Scala 2.13 deprecated the use of UTF-8 special characters such as left arrow (), right arrow, (=>), and the right double arrow, also known as the rocket operator, (=>). Multicharacter symbol equivalents are encouraged now: <-, -> and =>.

UTF-8 Characters

Scala has full support for UTF-8, including using UTF-8 in variable and method names. You may find it desirable to use UTF-8 characters in your code. UTF-8 characters are especially useful when writing Domain Specific Languages (DSLs) in Scala. A detailed list of Unicode Hex keycodes is shown in the third column of this page.

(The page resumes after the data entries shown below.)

-- ==== Sys2Proof/Decode.lean ====
section
/-! DEFINITION. The decoder, total on any bytes, and the encoder, both from 08 Tables 8.4 to 8.9 and 12 R284, R286. -/
namespace Sys2Proof

/-! ## Fields -/

/-- The register that five bits of a word name. -/
def regAt (w lo : Nat) : Reg := Fin.ofNat 32 (field w lo 5)

/-- GD, GA, GB and GC (08 Table 8.4). -/
def gdOf (w : Nat) : Reg := regAt w 21
def gaOf (w : Nat) : Reg := regAt w 16
def gbOf (w : Nat) : Reg := regAt w 11
def gcOf (w : Nat) : Reg := regAt w 6

/-- A field as a bit vector. -/
def bvAt (w lo n : Nat) : BitVec n := BitVec.ofNat n (field w lo n)

/-- Why a unit is no instruction: each raises ILLEGAL_INSTRUCTION (08 R187, R189, R190). -/
inductive Reject where
  /-- Fewer bytes than the unit has. -/
  | truncated
  /-- A major opcode that 08 Table 8.6 reserves. -/
  | major
  /-- A function value, VOP or record code that the tables do not list. -/
  | function
  /-- A reserved or unused field that is not zero. -/
  | reserved
  /-- A field value outside its limits, or a broken rule of 11 Table 11.2. -/
  | limit
  deriving DecidableEq, Repr

/-- How many words the unit whose first word is `w` has (08 R195): 16 for a record, 2 for a vector pair or a `pfx`. -/
def unitWords (w : Nat) : Nat :=
  if field w 26 6 = 0x3D then 16 else if field w 26 6 = 0x3E then 2 else if field w 26 6 = 0x28 then 2 else 1

/-! ## Reading the fields of each format -/

/-- Major opcode 0x01 (08 Table 8.7). -/
def parseAlu (w : Nat) : Option Instr :=
  match field w 0 11 with
  | 0 => some (.add (gdOf w) (gaOf w) (gbOf w))
  | 1 => some (.sub (gdOf w) (gaOf w) (gbOf w))
  | 2 => some (.mul (gdOf w) (gaOf w) (gbOf w))
  | 3 => some (.mulh (gdOf w) (gaOf w) (gbOf w))
  | 4 => some (.mulhn (gdOf w) (gaOf w) (gbOf w))
  | 5 => some (.div (gdOf w) (gaOf w) (gbOf w))
  | 6 => some (.divn (gdOf w) (gaOf w) (gbOf w))
  | 7 => some (.rem (gdOf w) (gaOf w) (gbOf w))
  | 8 => some (.remn (gdOf w) (gaOf w) (gbOf w))
  | 16 => some (.and (gdOf w) (gaOf w) (gbOf w))
  | 17 => some (.or (gdOf w) (gaOf w) (gbOf w))
  | 18 => some (.xor (gdOf w) (gaOf w) (gbOf w))
  | 19 => some (.andn (gdOf w) (gaOf w) (gbOf w))
  | 24 => some (.shl (gdOf w) (gaOf w) (gbOf w))
  | 25 => some (.shr (gdOf w) (gaOf w) (gbOf w))
  | 26 => some (.sra (gdOf w) (gaOf w) (gbOf w))
  | 27 => some (.rotl (gdOf w) (gaOf w) (gbOf w))
  | 32 => some (.min (gdOf w) (gaOf w) (gbOf w))
  | 33 => some (.max (gdOf w) (gaOf w) (gbOf w))
  | 34 => some (.minn (gdOf w) (gaOf w) (gbOf w))
  | 35 => some (.maxn (gdOf w) (gaOf w) (gbOf w))
  | 40 => some (.slt (gdOf w) (gaOf w) (gbOf w))
  | 41 => some (.sltn (gdOf w) (gaOf w) (gbOf w))
  | 42 => some (.seq (gdOf w) (gaOf w) (gbOf w))
  | 48 => some (.clz (gdOf w) (gaOf w))
  | 49 => some (.ctz (gdOf w) (gaOf w))
  | 50 => some (.popc (gdOf w) (gaOf w))
  | _ => none

/-- Major opcode 0x0D (08 Table 8.6). -/
def parseBits (w : Nat) : Option Instr :=
  match field w 12 4 with
  | 0 => some (.bext (gdOf w) (gaOf w) (bvAt w 6 6) (bvAt w 0 6))
  | 1 => some (.bins (gdOf w) (gaOf w) (bvAt w 6 6) (bvAt w 0 6))
  | 2 => some (.sext (gdOf w) (gaOf w) (bvAt w 0 6))
  | 3 => some (.zext (gdOf w) (gaOf w) (bvAt w 0 6))
  | _ => none

/-- Major opcode 0x16. -/
def parseLoop (w : Nat) : Option Instr :=
  match field w 16 5 with
  | 0 => some (.loop (gdOf w) (bvAt w 0 16))
  | 1 => some (.jr (gdOf w))
  | 2 => some .ret
  | _ => none

/-- Major opcode 0x17. -/
def parseCall (w : Nat) : Option Instr :=
  if h : field w 21 5 < 21 then some (.call ⟨field w 21 5, h⟩ (bvAt w 0 21))
  else if field w 21 5 = 31 then some (.b (bvAt w 0 21)) else none

/-- SZ and SX of format M. -/
def szOf (w : Nat) : Size := Size.ofCode (field w 14 2)
def sxOf (w : Nat) : Bool := bit w 13

/-- An atomic on a scratchpad (OP 0x24). -/
def mkAtom (op : Aop) (wide : Bool) (gd ga gb : Reg) : Instr :=
  match op with
  | .add => .aadd wide gd ga gb
  | .min => .amin wide gd ga gb
  | .max => .amax wide gd ga gb
  | .minn => .aminn wide gd ga gb
  | .maxn => .amaxn wide gd ga gb
  | .and => .aand wide gd ga gb
  | .or => .aor wide gd ga gb
  | .xor => .axor wide gd ga gb
  | .xchg => .axchg wide gd ga gb
  | .cas => .acas wide gd ga gb

/-- An atomic on a remote scratchpad (OP 0x25). -/
def mkAtomRemote (op : Aop) (wide : Bool) (gd ga gb : Reg) : Instr :=
  match op with
  | .add => .aaddRemote wide gd ga gb
  | .min => .aminRemote wide gd ga gb
  | .max => .amaxRemote wide gd ga gb
  | .minn => .aminnRemote wide gd ga gb
  | .maxn => .amaxnRemote wide gd ga gb
  | .and => .aandRemote wide gd ga gb
  | .or => .aorRemote wide gd ga gb
  | .xor => .axorRemote wide gd ga gb
  | .xchg => .axchgRemote wide gd ga gb
  | .cas => .acasRemote wide gd ga gb

/-- An atomic on tensor memory (OP 0x26, 0x27). -/
def mkAtomTensor (op : Aop) (wide : Bool) (gd ga gb : Reg) (desc : BitVec 7) : Instr :=
  match op with
  | .add => .aaddTensor wide gd ga gb desc
  | .min => .aminTensor wide gd ga gb desc
  | .max => .amaxTensor wide gd ga gb desc
  | .minn => .aminnTensor wide gd ga gb desc
  | .maxn => .amaxnTensor wide gd ga gb desc
  | .and => .aandTensor wide gd ga gb desc
  | .or => .aorTensor wide gd ga gb desc
  | .xor => .axorTensor wide gd ga gb desc
  | .xchg => .axchgTensor wide gd ga gb desc
  | .cas => .acasTensor wide gd ga gb desc

/-- Major opcode 0x2A. -/
def parseCell (w : Nat) : Option Instr :=
  match field w 0 11 with
  | 0 => some (.acqx (gaOf w))
  | 1 => some (.acqs (gaOf w))
  | 2 => some (.rel (gaOf w))
  | 3 => some (.bind (gaOf w) (gbOf w))
  | 4 => some (.unbind (gaOf w) (gbOf w))
  | _ => none

/-- QN of format Q. -/
def qnOf (w : Nat) : Fin 16 := Fin.ofNat 16 (field w 12 4)

/-- Major opcode 0x2C (10 Table 10.1). -/
def parseQueue (w : Nat) : Option Instr :=
  match field w 8 4 with
  | 0 => some (.qpush (qnOf w) (gdOf w))
  | 1 => some (.qpop (gdOf w) (qnOf w))
  | 2 => some (.qtry (gdOf w) (qnOf w))
  | 3 => some (.qpeek (gdOf w) (qnOf w))
  | 4 => some (.qcnt (gdOf w) (qnOf w))
  | 5 => some (.qpushx (gdOf w) (qnOf w) (gaOf w))
  | _ => none

/-- Major opcode 0x30 (10 Table 10.2). -/
def parseBarrier (w : Nat) : Option Instr :=
  if h : field w 0 5 < 24 then
    match field w 8 3 with
    | 0 => some (.barset ⟨field w 0 5, h⟩ (gaOf w))
    | 1 => some (.barv ⟨field w 0 5, h⟩)
    | 2 => some (.barw ⟨field w 0 5, h⟩)
    | 3 => some (.bart (gdOf w) ⟨field w 0 5, h⟩)
    | 4 => some (.barws (gdOf w) ⟨field w 0 5, h⟩ (gaOf w))
    | _ => none
  else none

/-- Major opcode 0x34 (10 Table 10.4). -/
def parseOp (w : Nat) : Option Instr :=
  match field w 0 11 with
  | 0 => some (.opwait (gdOf w) (gaOf w))
  | 1 => some (.opcancel (gaOf w))
  | 2 => some (.optest (gdOf w) (gaOf w))
  | 3 => some (.opprio (gaOf w) (gbOf w))
  | 4 => some (.opdetach (gaOf w))
  | _ => none

/-- Major opcode 0x38. -/
def parseSystem (w : Nat) : Option Instr :=
  match field w 4 7 with
  | 0 => some .exit
  | 1 => some .brk
  | 2 => some .publish
  | 3 => some (.fmtset (Fin.ofNat 16 (field w 0 4)) (gaOf w))
  | 4 => some (.fmtget (gdOf w) (Fin.ofNat 16 (field w 0 4)))
  | 5 => some (.rdsc (gdOf w))
  | 6 => if bit w 0 then some (.rndkHi (gdOf w) (gaOf w) (gbOf w)) else some (.rndkLo (gdOf w) (gaOf w) (gbOf w))
  | 7 => some (.trap (Fin.ofNat 16 (field w 0 4)))
  | _ => none

/-- A panel operand from its P, DIR and IDX bits. -/
def opndAt (p dir idx : Nat) : VOpnd := { p := Fin.ofNat 32 p, dir := Fin.ofNat 4 dir, idx := Fin.ofNat 16 idx }

/-- The fields of a format V pair (08 Table 8.5). -/
def parseVFields (w0 w1 : Nat) : VFields where
  km := Fin.ofNat 8 (field w0 16 3)
  vd := opndAt (field w0 11 5) (field w0 9 2) (field w0 5 4)
  va := opndAt (field w0 0 5) (field w1 30 2) (field w1 26 4)
  vb := opndAt (field w1 21 5) (field w1 19 2) (field w1 15 4)
  vc := opndAt (field w1 10 5) (field w1 8 2) (field w1 4 4)
  rm := Fin.ofNat 16 (field w1 0 4)

/-- The instruction of a VOP (08 Table 8.8); VC.P tells the forms of `vbcast` and `vmov` apart (11 Table 11.2). -/
def parseVector (vop : Nat) (f : VFields) : Option Instr :=
  match vop with
  | 0x0 => some (.vadd f)
  | 0x1 => some (.vsub f)
  | 0x2 => some (.vmul f)
  | 0x3 => some (.vfma f)
  | 0x4 => some (.vfms f)
  | 0x5 => some (.vfnma f)
  | 0x6 => some (.vmin f)
  | 0x7 => some (.vmax f)
  | 0x8 => some (.vabs f)
  | 0x9 => some (.vneg f)
  | 0xa => some (.vrcp f)
  | 0xb => some (.vrsq f)
  | 0xc => some (.vsqrt f)
  | 0xd => some (.vdiv f)
  | 0xe => some (.vexp2 f)
  | 0xf => some (.vlog2 f)
  | 0x10 => some (.vcmp f)
  | 0x11 => some (.vsel f)
  | 0x18 => some (.vand f)
  | 0x19 => some (.vor f)
  | 0x1a => some (.vxor f)
  | 0x1b => some (.vshl f)
  | 0x1c => some (.vshr f)
  | 0x1d => some (.vsra f)
  | 0x20 => some (.viadd f)
  | 0x21 => some (.visub f)
  | 0x22 => some (.vimul f)
  | 0x28 => some (.vcvt f)
  | 0x29 => match f.vc.p.val with
    | 0 => some (.vbcast f)
    | 1 => some (.vbcastRows f)
    | 2 => some (.vbcastCols f)
    | _ => none
  | 0x2a => match f.vc.p.val with
    | 0 => some (.vmov f)
    | 1 => some (.vmovToG f)
    | 2 => some (.vmovFromG f)
    | _ => none
  | 0x30 => some (.vld f)
  | 0x31 => some (.vst f)
  | 0x38 => some (.vred f)
  | 0x39 => some (.vscan f)
  | 0x3a => some (.vperm f)
  | 0x3b => some (.vtrans f)
  | 0x40 => some (.vrng f)
  | 0x41 => some (.vidx f)
  | 0x48 => some (.kand f)
  | 0x49 => some (.kor f)
  | 0x4a => some (.knot f)
  | 0x4b => some (.kpop f)
  | _ => none

/-- Word `i` of a unit. -/
def wordAt (ws : List Nat) (i : Nat) : Nat := ws.getD i 0

/-- Four 24-bit strides from three words (12 R286). -/
def parseStrides (w0 w1 w2 : Nat) : Quad (BitVec 24) where
  q0 := bvAt w0 0 24
  q1 := BitVec.ofNat 24 (field w0 24 8 + field w1 0 16 * 256)
  q2 := BitVec.ofNat 24 (field w1 16 16 + field w2 0 8 * 65536)
  q3 := bvAt w2 8 24

/-- The fields of a record (12 R284, Table 12.2). -/
def parseRec (ws : List Nat) : Rec where
  prio := bvAt (wordAt ws 0) 16 4
  detach := bit (wordAt ws 0) 15
  det := bit (wordAt ws 0) 14
  stamp := bit (wordAt ws 0) 13
  cq := bvAt (wordAt ws 0) 8 5
  tok := bvAt (wordAt ws 0) 5 3
  epi := bit (wordAt ws 0) 4
  chain := bit (wordAt ws 0) 3
  accsat := bit (wordAt ws 0) 2
  prof := bvAt (wordAt ws 0) 0 2
  trip := { q0 := bvAt (wordAt ws 1) 0 16, q1 := bvAt (wordAt ws 1) 16 16, q2 := bvAt (wordAt ws 2) 0 16,
            q3 := bvAt (wordAt ws 2) 16 16 }
  sa := parseStrides (wordAt ws 3) (wordAt ws 4) (wordAt ws 5)
  sb := parseStrides (wordAt ws 6) (wordAt ws 7) (wordAt ws 8)
  sd := parseStrides (wordAt ws 9) (wordAt ws 10) (wordAt ws 11)
  ha := bvAt (wordAt ws 12) 0 16
  hb := bvAt (wordAt ws 12) 16 16
  rsv13 := bit (wordAt ws 13) 31
  ed := bit (wordAt ws 13) 30
  eb := bit (wordAt ws 13) 29
  ea := bit (wordAt ws 13) 28
  fd := Fin.ofNat 16 (field (wordAt ws 13) 24 4)
  fb := Fin.ofNat 16 (field (wordAt ws 13) 20 4)
  fa := Fin.ofNat 16 (field (wordAt ws 13) 16 4)
  hd := bvAt (wordAt ws 13) 0 16
  w14 := bvAt (wordAt ws 14) 0 32
  rm := bvAt (wordAt ws 15) 28 4
  cpay := bvAt (wordAt ws 15) 0 28

/-- The record of an operation code (08 Table 8.9); CHAIN tells the direct drain apart (12 R309). -/
def parseRecord (opc : Nat) (r : Rec) : Option Instr :=
  match opc with
  | 0x1 => some (.tload r)
  | 0x2 => some (.tgather r)
  | 0x3 => some (.sload r)
  | 0x4 => some (.xpull r)
  | 0x5 => some (.fill r)
  | 0x6 => some (.mcred r)
  | 0x7 => some (.rload r)
  | 0x10 => some (.wload r)
  | 0x11 => some (.wswap r)
  | 0x12 => some (.mma r)
  | 0x13 => some (.mmas r)
  | 0x14 => if r.chain then some (.mdrainDirect r) else some (.mdrain r)
  | 0x15 => some (.mzero r)
  | 0x16 => some (.mchain r)
  | 0x17 => some (.mcopy r)
  | 0x20 => some (.tstore r)
  | 0x21 => some (.tscatter r)
  | 0x22 => some (.tred r)
  | 0x23 => some (.rstore r)
  | 0x24 => some (.rsig r)
  | 0x25 => some (.xpush r)
  | _ => none

/-- The fields of a unit, by its major opcode (08 Table 8.6). -/
def parse (ws : List Nat) : Except Reject Instr :=
  let w := wordAt ws 0
  let some_ : Option Instr → Except Reject Instr := fun o => match o with
    | some i => .ok i
    | none => .error .function
  match field w 26 6 with
  | 0x01 => some_ (parseAlu w)
  | 0x02 => .ok (.addi (gdOf w) (gaOf w) (bvAt w 0 16))
  | 0x03 => .ok (.andi (gdOf w) (gaOf w) (bvAt w 0 16))
  | 0x04 => .ok (.ori (gdOf w) (gaOf w) (bvAt w 0 16))
  | 0x05 => .ok (.xori (gdOf w) (gaOf w) (bvAt w 0 16))
  | 0x06 => .ok (.shli (gdOf w) (gaOf w) (bvAt w 0 6))
  | 0x07 => .ok (.shri (gdOf w) (gaOf w) (bvAt w 0 6))
  | 0x08 => .ok (.srai (gdOf w) (gaOf w) (bvAt w 0 6))
  | 0x09 => .ok (.slti (gdOf w) (gaOf w) (bvAt w 0 16))
  | 0x0A => .ok (.li (gdOf w) (bvAt w 0 21))
  | 0x0B => .ok (.lih (gdOf w) (bvAt w 0 21))
  | 0x0C => .ok (.madd (gdOf w) (gaOf w) (gbOf w) (gcOf w))
  | 0x0D => some_ (parseBits w)
  | 0x10 => .ok (.beq (gdOf w) (gaOf w) (bvAt w 0 16))
  | 0x11 => .ok (.bne (gdOf w) (gaOf w) (bvAt w 0 16))
  | 0x12 => .ok (.blt (gdOf w) (gaOf w) (bvAt w 0 16))
  | 0x13 => .ok (.bge (gdOf w) (gaOf w) (bvAt w 0 16))
  | 0x14 => .ok (.bltn (gdOf w) (gaOf w) (bvAt w 0 16))
  | 0x15 => .ok (.bgen (gdOf w) (gaOf w) (bvAt w 0 16))
  | 0x16 => some_ (parseLoop w)
  | 0x17 => some_ (parseCall w)
  | 0x18 => .ok (.ld (szOf w) (sxOf w) (gdOf w) (gaOf w) (bvAt w 0 13))
  | 0x19 => .ok (.st (szOf w) (gdOf w) (gaOf w) (bvAt w 0 13))
  | 0x1A => .ok (.ldx (szOf w) (sxOf w) (gdOf w) (gaOf w) (bvAt w 0 13))
  | 0x1B => .ok (.stx (szOf w) (gdOf w) (gaOf w) (bvAt w 0 13))
  | 0x20 => .ok (.ldt (szOf w) (sxOf w) (gdOf w) (gaOf w) (bvAt w 0 12))
  | 0x21 => .ok (.stt (szOf w) (gdOf w) (gaOf w) (bvAt w 0 12))
  | 0x22 => match field w 21 5 with
    | 0 => .ok (.dset (gaOf w) (bvAt w 0 12))
    | 1 => .ok (.dget (gaOf w) (bvAt w 0 12))
    | _ => .error .function
  | 0x23 => .ok (.probe (bit w 12) (gdOf w) (gaOf w) (bvAt w 0 12))
  | 0x24 => some_ ((Aop.ofCode (field w 7 4)).map fun op => mkAtom op (bit w 6) (gdOf w) (gaOf w) (gbOf w))
  | 0x25 => some_ ((Aop.ofCode (field w 7 4)).map fun op => mkAtomRemote op (bit w 6) (gdOf w) (gaOf w) (gbOf w))
  | 0x26 => some_ ((Aop.ofCode (field w 7 4)).map fun op => mkAtomTensor op false (gdOf w) (gaOf w) (gbOf w) (bvAt w 0 7))
  | 0x27 => some_ ((Aop.ofCode (field w 7 4)).map fun op => mkAtomTensor op true (gdOf w) (gaOf w) (gbOf w) (bvAt w 0 7))
  | 0x28 => match Modifier.ofCode (field w 0 21) with
    | some m => .ok (.pfx m (BitVec.ofNat 32 (wordAt ws 1)))
    | none => .error .limit
  | 0x29 => match Scope.ofCode (field w 0 3) with
    | some sc => .ok (.fence sc)
    | none => .error .limit
  | 0x2A => some_ (parseCell w)
  | 0x2B => .ok (.sigwait (gdOf w) (gaOf w) (gbOf w))
  | 0x2C => some_ (parseQueue w)
  | 0x30 => some_ (parseBarrier w)
  | 0x34 => some_ (parseOp w)
  | 0x35 => .ok (.launch (gaOf w))
  | 0x38 => some_ (parseSystem w)
  | 0x39 => .ok (.ctlrd (gdOf w) (bvAt w 0 12))
  | 0x3A => .ok (.ctlwr (bvAt w 0 12) (gaOf w))
  | 0x3B => .ok (.yield (bvAt w 0 21))
  | 0x3D => some_ (parseRecord (field w 20 6) (parseRec ws))
  | 0x3E => some_ (parseVector (field w 19 7) (parseVFields w (wordAt ws 1)))
  | _ => .error .major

The suggested configuration for SBT, discussed in a few lectures, automatically enables UTF-8 characters in the Scala REPL, discussed in the next lecture. If you want to be able to paste in UTF-8 characters into a Scala REPL without using SBT, define the -Dfile.encoding=utf8 Java system variable when invoking Scala. One way of doing that is to set up an alias in ~/.bash_aliases:

~/.bash_aliases
alias scala="scala -Dfile.encoding=utf8"

Linux

Press the Ctrl+Shift+u keys, release, type the four hex digits, and press Enter or Spacebar. On some systems, press and release Shift or Ctrl. For example:

  • To enter a left arrow (), press the Ctrl+Shift+u keys, release, type 2190 and then press Spacebar or Enter.
  • To enter a right arrow (=>), press the Ctrl+Shift+u keys, release, type 2192 and then press Spacebar or Enter.
  • To enter a right double arrow (=>), press the Ctrl+Shift+u keys, release, type 21D2 and press Spacebar or Enter.

Mac

To enable this for Mac:

  1. System Preferences / Keyboard / Input Sources
  2. Ensure Show Input menu in menu bar is enabled
  3. Click +
  4. Browse to the bottom language ("Others")
  5. Select Unicode Hex Input
  6. Click Add.
  7. On the menu bar, find the icon for the language input and change it to Unicode Hex Input

For example:

  • To enter a left arrow (), type Option2190 (hold down Option while typing the four numbers).
  • To enter a right arrow (=>), type Option2192.
  • To enter a right double arrow (=>), type Option21D2.

Windows

BabelMap is much better than the standard character map that comes with Windows, and offers many more features.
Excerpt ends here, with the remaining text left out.